■ YOUR OBJECTIVE: Look through the data below for the string "fieldY", and copy every line where it turns up.

■ EXTRACTED MATERIAL:
-- ==== Sys2Proof/Machine/ControlFlow.lean ====
section
/-! DEFINITION. Control transfer (40_control_flow.md). In every meaning `s.pc` already holds the address of the instruction
plus 2 (10_state.md R45; log 27). -/

namespace Sys2Proof.Machine

/-- return (R100): the popped address is not range-checked (log 17). -/
def execRet (s : State) : Result :=
  .next (if s.sp.val = 0 then s.raise .stackUnderflow else s.popPc)

/-- jump (R101). -/
def execJump (nnn : Addr12) (s : State) : Result := .next (s.transfer nnn.toNat)

/-- call (R102): overflow is tested before the target (log 15), both before the push. -/
def execCall (nnn : Addr12) (s : State) : Result :=
  .next
    (if s.sp.val ≥ 16 then s.raise .stackOverflow
     else if nnn.toNat > maxFetch then s.raise .addressOutOfRange
     else s.pushPc.setPc (nnn.zeroExtend 16))

/-- jump-plus-v0 (R104): the sum is not reduced before the test (log 17). -/
def execJumpPlusV0 (nnn : Addr12) (s : State) : Result := .next (s.transfer (nnn.toNat + (s.reg 0).toNat))

/-- skip-eq-const (R105). -/
def execSkipEqConst (x : Reg) (nn : Byte) (s : State) : Result := .next (s.skipIf (s.reg x == nn))

/-- skip-ne-const (R106). -/
def execSkipNeConst (x : Reg) (nn : Byte) (s : State) : Result := .next (s.skipIf (s.reg x != nn))

/-- skip-eq-reg (R107). -/
def execSkipEqReg (x y : Reg) (s : State) : Result := .next (s.skipIf (s.reg x == s.reg y))

/-- skip-ne-reg (R108). -/
def execSkipNeReg (x y : Reg) (s : State) : Result := .next (s.skipIf (s.reg x != s.reg y))

end Sys2Proof.Machine
end

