-- ==== Sys2Proof/Certificates/Slice0/Obligations.lean ====
section
/-! DEFINITION. The statements for the provers. Each docstring names the sentence of the spec it formalises, and says where a
clause is the model's or the spec's own choice rather than a rule. In every statement about `exec`, `s` is the state of the
slot after the advance: `s.pc` is the address of the instruction plus 2 (10_state.md R45). -/

open Sys2Proof Sys2Proof.Machine

/-! ### Encoding and decoding -/

/-- 30_encoding.md R71 to R76: decoding the word of a well-formed instruction gives that instruction, with every operand at every
value its field admits. The opcode numbers are the spec's general-knowledge table (D1, log 12). -/
def Obligations.DecodeInvertsEncode : Prop :=
  ∀ i : Instr, i.wellFormed = true → decode (encode i) = .ok i

/-- 30_encoding.md R74: every word selects at most one form, and a decoded word is the encoding of what it decodes to, so no bit
of a valid word is ignored. The opcode numbers are D1 (log 12), the strict matching D2 and D3 (log 13). -/
def Obligations.DecodedWordIsItsEncoding : Prop :=
  ∀ (w : Word) (i : Instr), decode w = .ok i → i.wellFormed = true ∧ encode i = w

/-- 30_encoding.md R76, "a word w is the form iff w & mask = match": the two-level decoder and the table of 34 masks and matches
agree on every word. The numbers are D1 (log 12). -/
def Obligations.DecoderAgreesWithOpcodeMap : Prop :=
  ∀ (w : Word) (row : OpcodeRow), row ∈ opcodeTable →
    ((∃ i, decode w = .ok i ∧ i.mnemonic = row.mnemonic) ↔ w &&& row.mask = row.matchWord)

/-- 30_encoding.md R82: the words that are no form are exactly those of its table, here by the number of each nibble. Group 0's
strict match is D2, groups E and F's is D3 (log 13); the group and sub-opcode numbers are D1 (log 12). -/
def Obligations.InvalidWordsAreTheListedOnes : Prop :=
  ∀ w : Word, decode w = .error .invalidOpcode ↔
    (w.toNat / 4096 = 0 ∧ w.toNat ≠ 0x00E0 ∧ w.toNat ≠ 0x00EE) ∨
    ((w.toNat / 4096 = 5 ∨ w.toNat / 4096 = 9) ∧ w.toNat % 16 ≠ 0) ∨
    (w.toNat / 4096 = 8 ∧ w.toNat % 16 ∈ [0x8, 0x9, 0xA, 0xB, 0xC, 0xD, 0xF]) ∨
    (w.toNat / 4096 = 14 ∧ w.toNat % 256 ∉ [0x9E, 0xA1]) ∨
    (w.toNat / 4096 = 15 ∧ w.toNat % 256 ∉ [0x07, 0x0A, 0x15, 0x18, 0x1E, 0x29, 0x33, 0x55, 0x65])

/-- 30_encoding.md R71: every field is its bit slice, NN is Y and N together, NNN is X and NN together. -/
def Obligations.FieldsAreTheirBitSlices : Prop :=
  ∀ w : Word,
    (fieldG w).toNat = w.toNat / 4096 ∧ (fieldX w).val = w.toNat / 256 % 16 ∧ (fieldY w).val = w.toNat / 16 % 16 ∧
    (fieldN w).toNat = w.toNat % 16 ∧ (fieldNN w).toNat = w.toNat % 256 ∧ (fieldNNN w).toNat = w.toNat % 4096 ∧
    (fieldNN w).toNat = 16 * (fieldY w).val + (fieldN w).toNat ∧
    (fieldNNN w).toNat = 256 * (fieldX w).val + (fieldNN w).toNat

/-- Words written out from the spec's encodings decode to the instruction they stand for: 00E0 and 6012 are the source's own
(30_encoding.md R77), the others are the spec's worked examples (rules R102, R129, R130, R152, R165 and vectors S1, X3). -/
def Obligations.WordsDecodeToTheirForms : Prop :=
  decode 0x00E0 = .ok .clearScreen ∧ decode 0x6012 = .ok (.loadConst 0 0x12) ∧ decode 0x220A = .ok (.call 0x20A) ∧
  decode 0x1234 = .ok (.jump 0x234) ∧ decode 0x8126 = .ok (.shiftRight 1 2) ∧
  decode 0x8127 = .ok (.subReverseWithBorrow 1 2) ∧ decode 0xD12A = .ok (.draw 1 2 10) ∧
  decode 0xF30A = .ok (.waitForKey 3) ∧ decode 0x8F09 = .error .invalidOpcode

/-- 30_encoding.md R70, 20_memory.md R52: the two bytes of an instruction, high byte first, decode to it and leave the rest of
the stream. The opcode numbers are D1 (log 12). -/
def Obligations.ByteStreamDecodesInOrder : Prop :=
  ∀ (i : Instr) (rest : List Byte), i.wellFormed = true → decodeBytes (encodeBytes i ++ rest) = .ok (i, rest)

/-! ### Steps -/

/-- 10_state.md R45: when the two bytes at `pc` decode to an instruction, a slot samples the keys, takes the presented byte,
advances `pc` by 2 and is then the execution of that instruction. The port `rand` and the agenda are the model's (logs 1, 2). -/
def Obligations.StepRunsTheDecodedInstruction : Prop :=
  ∀ (s : State) (i : Instr), s.run = .running → s.input.agent = .slot → s.pc.toNat ≤ 4094 →
    decodeBytes [s.readByte s.pc.toNat, s.readByte (s.pc.toNat + 1)] = .ok (i, []) →
    step s = exec i { s.takeInput with keys := s.input.keyLevel, rand := s.input.rand, pc := s.pc + 2 }

/-- 20_memory.md R52: op = (mem[pc] << 8) | mem[pc+1], the byte at the lower address is the high byte. -/
def Obligations.FetchIsBigEndian : Prop :=
  ∀ s : State,
    (s.fetchWord).toNat = 256 * (s.readByte s.pc.toNat).toNat + (s.readByte (s.pc.toNat + 1)).toNat

/-- 20_memory.md R57: a slot with `pc > 4094` faults `AddressOutOfRange` and `pc` is not advanced. That the key sample (and the
presented byte) of the slot are latched all the same is read from the order of R45's pseudocode (log 10). -/
def Obligations.FetchAboveBoundFaults : Prop :=
  ∀ s : State, s.run = .running → s.input.agent = .slot → 4094 < s.pc.toNat →
    ∃ t, step s = .next t ∧ t.run = .faulted .addressOutOfRange ∧
      UnchangedBut [.run, .keys, .rand, .agenda, .inputIndex] s t

/-- 30_encoding.md R82, 60_exceptions.md R190: a fetched word that is no form faults `InvalidOpcode`; `pc` keeps the advanced
value (D6, log 15) and the key sample is latched (log 10). -/
def Obligations.UnmappedWordFaults : Prop :=
  ∀ s : State, s.run = .running → s.input.agent = .slot → s.pc.toNat ≤ 4094 →
    decode s.fetchWord = .error .invalidOpcode →
    ∃ t, step s = .next t ∧ t.run = .faulted .invalidOpcode ∧ t.pc.toNat = s.pc.toNat + 2 ∧
      UnchangedBut [.run, .pc, .keys, .rand, .agenda, .inputIndex] s t

/-- 10_state.md R35, R47: in `Faulted k` no agent steps; the model answers the fault that carries the kind (log 9; that ticks stop
too is D18). The status port shows 0 while no fault is held, and the kind's code while one is; the codes 1 to 5 in the order of
60_exceptions.md R180 are the spec's own choice (D17, log 30). -/
def Obligations.FaultedMachineTakesNoStep : Prop :=
  (∀ (s : State) (k : FaultKind), s.run = .faulted k → step s = .fault (.halted k)) ∧
  (∀ (s : State) (k : FaultKind), s.run = .faulted k → (k, s.faultCode.toNat) ∈ faultCodes) ∧
  ∀ s : State, (∀ k, s.run ≠ .faulted k) → s.faultCode.toNat = 0

/-- 44_input_timers.md R169, R172: a tick, enabled while running and while a key is awaited, takes one from each nonzero timer,
stops the tone exactly when it brings the sound timer to 0, and changes nothing else. -/
def Obligations.TickCountsDown : Prop :=
  ∀ s : State, (s.run = .running ∨ ∃ x, s.run = .awaitKey x) → s.input.agent = .tick →
    ∃ t, step s = .next t ∧ t.dt.toNat = s.dt.toNat - 1 ∧ t.st.toNat = s.st.toNat - 1 ∧
      t.tone = (s.tone && decide (s.st.toNat ≠ 1)) ∧
      UnchangedBut [.dt, .st, .tone, .agenda, .inputIndex] s t

/-- 44_input_timers.md R171: k ticks take a timer holding v to max(v - k, 0), and the tone is cleared iff the sound timer passes
from nonzero to 0 among them. -/
def Obligations.RepeatedTicksSaturate : Prop :=
  ∀ (k : Nat) (s : State),
    (ticks k s).dt.toNat = s.dt.toNat - k ∧ (ticks k s).st.toNat = s.st.toNat - k ∧
    (ticks k s).tone = (s.tone && !decide (0 < s.st.toNat ∧ s.st.toNat ≤ k)) ∧
    UnchangedBut [.dt, .st, .tone] s (ticks k s)

/-- 44_input_timers.md R165 (edge detection is D20, log 21): a wait slot whose sample shows no key down that was up in the base
keeps waiting, and the sample becomes the base. -/
def Obligations.WaitSlotWithoutFreshPress : Prop :=
  ∀ (s : State) (x : Reg), s.run = .awaitKey x → s.input.agent = .slot →
    (∀ k : Key, s.input.keyLevel.getLsbD k.val = true → s.waitBase.getLsbD k.val = true) →
    ∃ t, step s = .next t ∧ t.keys = s.input.keyLevel ∧ t.waitBase = s.input.keyLevel ∧
      UnchangedBut [.keys, .waitBase, .agenda, .inputIndex] s t

/-- 44_input_timers.md R165 (D20 and D29, logs 3 and 21): a wait slot whose sample shows fresh keys writes one of them to the
awaited register and resumes, at the unchanged `pc`; each fresh key is reported when the arbiter, a free value, prefers it. -/
def Obligations.FreshPressCompletesTheWait : Prop :=
  ∀ (s : State) (x : Reg), s.run = .awaitKey x → s.input.agent = .slot →
    (∃ k : Key, s.input.keyLevel.getLsbD k.val = true ∧ s.waitBase.getLsbD k.val = false) →
    ∃ (t : State) (k : Key), step s = .next t ∧
      s.input.keyLevel.getLsbD k.val = true ∧ s.waitBase.getLsbD k.val = false ∧ (t.reg x).toNat = k.val ∧
      (s.input.keyLevel.getLsbD s.input.pick.val = true → s.waitBase.getLsbD s.input.pick.val = false → k = s.input.pick) ∧
      t.run = .running ∧ t.keys = s.input.keyLevel ∧ (∀ r, r ≠ x → t.reg r = s.reg r) ∧
      UnchangedBut [.regs, .run, .keys, .agenda, .inputIndex] s t

/-- 44_input_timers.md R160: a key already held down before the wait began, and still down, is not reported: the wait goes on with
that key in its base, or another key completes it. That presses are edges between samples is D20 (log 21). -/
def Obligations.HeldKeyIsNotReported : Prop :=
  ∀ (s : State) (x : Reg) (k : Key), s.run = .awaitKey x → s.input.agent = .slot →
    s.waitBase.getLsbD k.val = true → s.input.keyLevel.getLsbD k.val = true →
    ∃ t, step s = .next t ∧
      ((t.run = .awaitKey x ∧ t.waitBase.getLsbD k.val = true) ∨ (t.run = .running ∧ (t.reg x).toNat ≠ k.val))

/-! ### Reset, load and the invariant -/

/-- The state after reset (70_reset_and_hazards.md R210, R211). The source's own values: registers and `I` zero, `pc` at 0x200, the
stack empty, every cell of the screen 0, memory zero beside the font and the ROM, here the empty one. The spec's choices: the
timers 0, the tone off, the stack entries 0, the run state Running (D16, log 5), the font bytes below 80 (D4, log 8). The
policy is the source's default (log 7). -/
def Obligations.ResetLeavesTheSpecifiedState : Prop :=
  (∀ r, State.reset.reg r = 0) ∧ State.reset.index = 0 ∧ State.reset.pc.toNat = 0x200 ∧ State.reset.sp.val = 0 ∧
  (∀ x y, Framebuffer.cell State.reset.fb x y = false) ∧
  State.reset.dt = 0 ∧ State.reset.st = 0 ∧ State.reset.tone = false ∧ (∀ k : Fin 16, State.reset.stack[k] = 0) ∧
  State.reset.run = .running ∧
  (∀ (d : Fin 16) (r : Fin 5), (State.reset.readByte (5 * d.val + r.val)).toNat = glyphByte d r) ∧
  (∀ a, 80 ≤ a → a < 4096 → State.reset.readByte a = 0) ∧
  State.reset.vfDestPolicy = .fault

■ RESULT FOR THIS EXERCISE:
    (fieldG w).toNat = w.toNat / 4096 ∧ (fieldX w).val = w.toNat / 256 % 16 ∧ (fieldY w).val = w.toNat / 16 % 16 ∧
    (fieldNN w).toNat = 16 * (fieldY w).val + (fieldN w).toNat ∧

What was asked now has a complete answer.